Touristisch wird "K. L.", wie die Malaysier ihre aufstrebende Metropole nennen, immer noch von Bangkok im Norden und Singapur im Süden weit übertroffen. Allenfalls auf dem langen Weg nach Australien legen Reisende in Kuala Lumpur einen Stopover ein. Dabei hat die Stadt mehr zu bieten als die phallischen Twin Towers, die mit 452 Metern zweithöchsten Gebäude der Welt, oder die berühmte Formel-1-Rennbahn von Sepang. In K.L. treffen Ost auf West, Moderne auf Tradition. Während in den riesigen Shopping-Malls Markenklamotten zum Schnäppchenpreis zu bekommen sind, verkaufen Straßenhändler wie vor hundert Jahren Echsenblut gegen Rheuma, Asthma und Impotenz. Die Bevölkerung ist ein multikultureller Mix aus Malayen, Chinesen, Indern, Eurasiern und Filipinos, der friedlich zusammenlebt. "Das wahre Asien erleben", heißt denn auch der Slogan des malaysischen Fremdenverkehrsamts.
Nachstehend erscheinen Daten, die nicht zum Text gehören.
/-- RES 4,C (R308). -/
def execRes4C (s : State) (cfg : Settings := settings) : Step := modifyReg (clearBitIn cfg.bitNum 4) .c s

/-- RES 4,D (R308). -/
def execRes4D (s : State) (cfg : Settings := settings) : Step := modifyReg (clearBitIn cfg.bitNum 4) .d s

/-- RES 4,E (R308). -/
def execRes4E (s : State) (cfg : Settings := settings) : Step := modifyReg (clearBitIn cfg.bitNum 4) .e s

/-- RES 4,H (R308). -/
def execRes4H (s : State) (cfg : Settings := settings) : Step := modifyReg (clearBitIn cfg.bitNum 4) .h s

/-- RES 4,L (R308). -/
def execRes4L (s : State) (cfg : Settings := settings) : Step := modifyReg (clearBitIn cfg.bitNum 4) .l s

/-- RES 4,(HL) (R309). -/
def execRes4AtHl (s : State) (cfg : Settings := settings) : Step := modifyAtHl (clearBitIn cfg.bitNum 4) s cfg

/-- RES 4,A (R308). -/
def execRes4A (s : State) (cfg : Settings := settings) : Step := modifyReg (clearBitIn cfg.bitNum 4) .a s

/-- RES 5,B (R308). -/
def execRes5B (s : State) (cfg : Settings := settings) : Step := modifyReg (clearBitIn cfg.bitNum 5) .b s

/-- RES 5,C (R308). -/
def execRes5C (s : State) (cfg : Settings := settings) : Step := modifyReg (clearBitIn cfg.bitNum 5) .c s

/-- RES 5,D (R308). -/
def execRes5D (s : State) (cfg : Settings := settings) : Step := modifyReg (clearBitIn cfg.bitNum 5) .d s

/-- RES 5,E (R308). -/
def execRes5E (s : State) (cfg : Settings := settings) : Step := modifyReg (clearBitIn cfg.bitNum 5) .e s

/-- RES 5,H (R308). -/
def execRes5H (s : State) (cfg : Settings := settings) : Step := modifyReg (clearBitIn cfg.bitNum 5) .h s

/-- RES 5,L (R308). -/
def execRes5L (s : State) (cfg : Settings := settings) : Step := modifyReg (clearBitIn cfg.bitNum 5) .l s

/-- RES 5,(HL) (R309). -/
def execRes5AtHl (s : State) (cfg : Settings := settings) : Step := modifyAtHl (clearBitIn cfg.bitNum 5) s cfg

/-- RES 5,A (R308). -/
def execRes5A (s : State) (cfg : Settings := settings) : Step := modifyReg (clearBitIn cfg.bitNum 5) .a s

/-- RES 6,B (R308). -/
def execRes6B (s : State) (cfg : Settings := settings) : Step := modifyReg (clearBitIn cfg.bitNum 6) .b s

/-- RES 6,C (R308). -/
def execRes6C (s : State) (cfg : Settings := settings) : Step := modifyReg (clearBitIn cfg.bitNum 6) .c s

/-- RES 6,D (R308). -/
def execRes6D (s : State) (cfg : Settings := settings) : Step := modifyReg (clearBitIn cfg.bitNum 6) .d s

/-- RES 6,E (R308). -/
def execRes6E (s : State) (cfg : Settings := settings) : Step := modifyReg (clearBitIn cfg.bitNum 6) .e s

/-- RES 6,H (R308). -/
def execRes6H (s : State) (cfg : Settings := settings) : Step := modifyReg (clearBitIn cfg.bitNum 6) .h s

/-- RES 6,L (R308). -/
def execRes6L (s : State) (cfg : Settings := settings) : Step := modifyReg (clearBitIn cfg.bitNum 6) .l s

/-- RES 6,(HL) (R309). -/
def execRes6AtHl (s : State) (cfg : Settings := settings) : Step := modifyAtHl (clearBitIn cfg.bitNum 6) s cfg

/-- RES 6,A (R308). -/
def execRes6A (s : State) (cfg : Settings := settings) : Step := modifyReg (clearBitIn cfg.bitNum 6) .a s

/-- RES 7,B (R308). -/
def execRes7B (s : State) (cfg : Settings := settings) : Step := modifyReg (clearBitIn cfg.bitNum 7) .b s
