-- ==== Sys2Proof/Laws/PerInstr.lean ====
section
/-! SUPPORT. Statements for all instructions, one lemma per constructor. `Length`: the encoding has the length the format
gives its first byte (R90). -/

namespace Sys2Proof.Laws.Length

open Sys2Proof

/-- The length of the instruction that starts with a byte: 2 after the prefix 0xCB, otherwise by the base entry (R90). -/
def ofFirstByte (op : Byte) : Nat :=
  match baseEntry op with
  | .plain _ => 1
  | .imm8 _ => 2
  | .imm16 _ => 3
  | .escapeCb => 2
  | .unassigned _ => 1

/-- The encoding starts with a byte that gives its length (R90). -/
def Statement (i : Instr) : Prop :=
  match encode i with
  | [] => False
  | op :: rest => ofFirstByte op = rest.length + 1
Die "Blue Boy Bar", nicht weit vom "BambuSa Spa" entfernt, ist ein dunkles muffiges Loch, aber ein sehr kommunikatives. Hinter der Theke regieren Transen mit großen Zähnen, die das aus Singapur importierte Tiger Beer großzügig bis an den Rand einschenken. Man darf nur nicht zu früh hier auftauchen, d.h. nicht vor elf, denn die Nächte sind lang in K.L., das keine Sperrstunde kennt. Während man an den meisten Geldautomaten aus Gründen der "Volkserziehung" nach Mitternacht nicht mehr abheben darf, beginnt die Showtime in der "Blue Boy Bar" frühestens um eins. Dann ist der Laden brechend voll, die Atmosphäre besonders cruisy und beim Gang auf die Toilette wird man zu schwerwiegenden Verstößen gegen das malaysische Strafgesetzbuch verführt.

"Kuala Lumpur ist eine große Ausnahme", sagt Irwan, der von der Insel Penang im Norden des Landes in die Hauptstadt gezogen ist, "nur hier kann man als Schwuler ohne Versteckspiel leben". Die Zugezogenen aus Malakka, Negeri Sembilan oder Sabah genießen ihre gewonnene Freiheit sichtlich und schaffen die besondere Atmosphäre, die auch Touristen in ihren Bann zieht – bei der Tunten-Show jeden Mittwoch, Freitag oder Samstag im "Liquid"-Club, beim "Catwalk", wie das abendliche Cruising auf der Jalan Bukit Bintang genannt wird, oder im Saunatempel "Uptown Mirage", der rund um die Uhr geöffnet hat.

Anders als im Nachbarland Thailand gibt es in Malaysia keine Gogo-Bars und auch keinen schwulen Prostitutions-Tourismus. Gerade das macht Kuala Lumpur für viele schwule Asien-Fans erst richtig attraktiv. Auf Ausländer wirkt die schwule Szene von K.L. offen, freundlich und irgendwie ursprünglich. Zu keinem Zeitpunkt ahnt man, dass die einheimischen Homos – zusammengerechnet und natürlich rein theoretisch – mehrere tausend Jahre Knast und nicht endend wollende Auspeitschungen auf dem Buckel haben.

Auch einer Urlaubsaffäre steht nichts im Wege: In den Hotels gibt es keinen Stress, wenn man dort mitten in der Nacht zu zwei oder dritt auftaucht – mit der klaren Absicht, sich strafbar zu machen.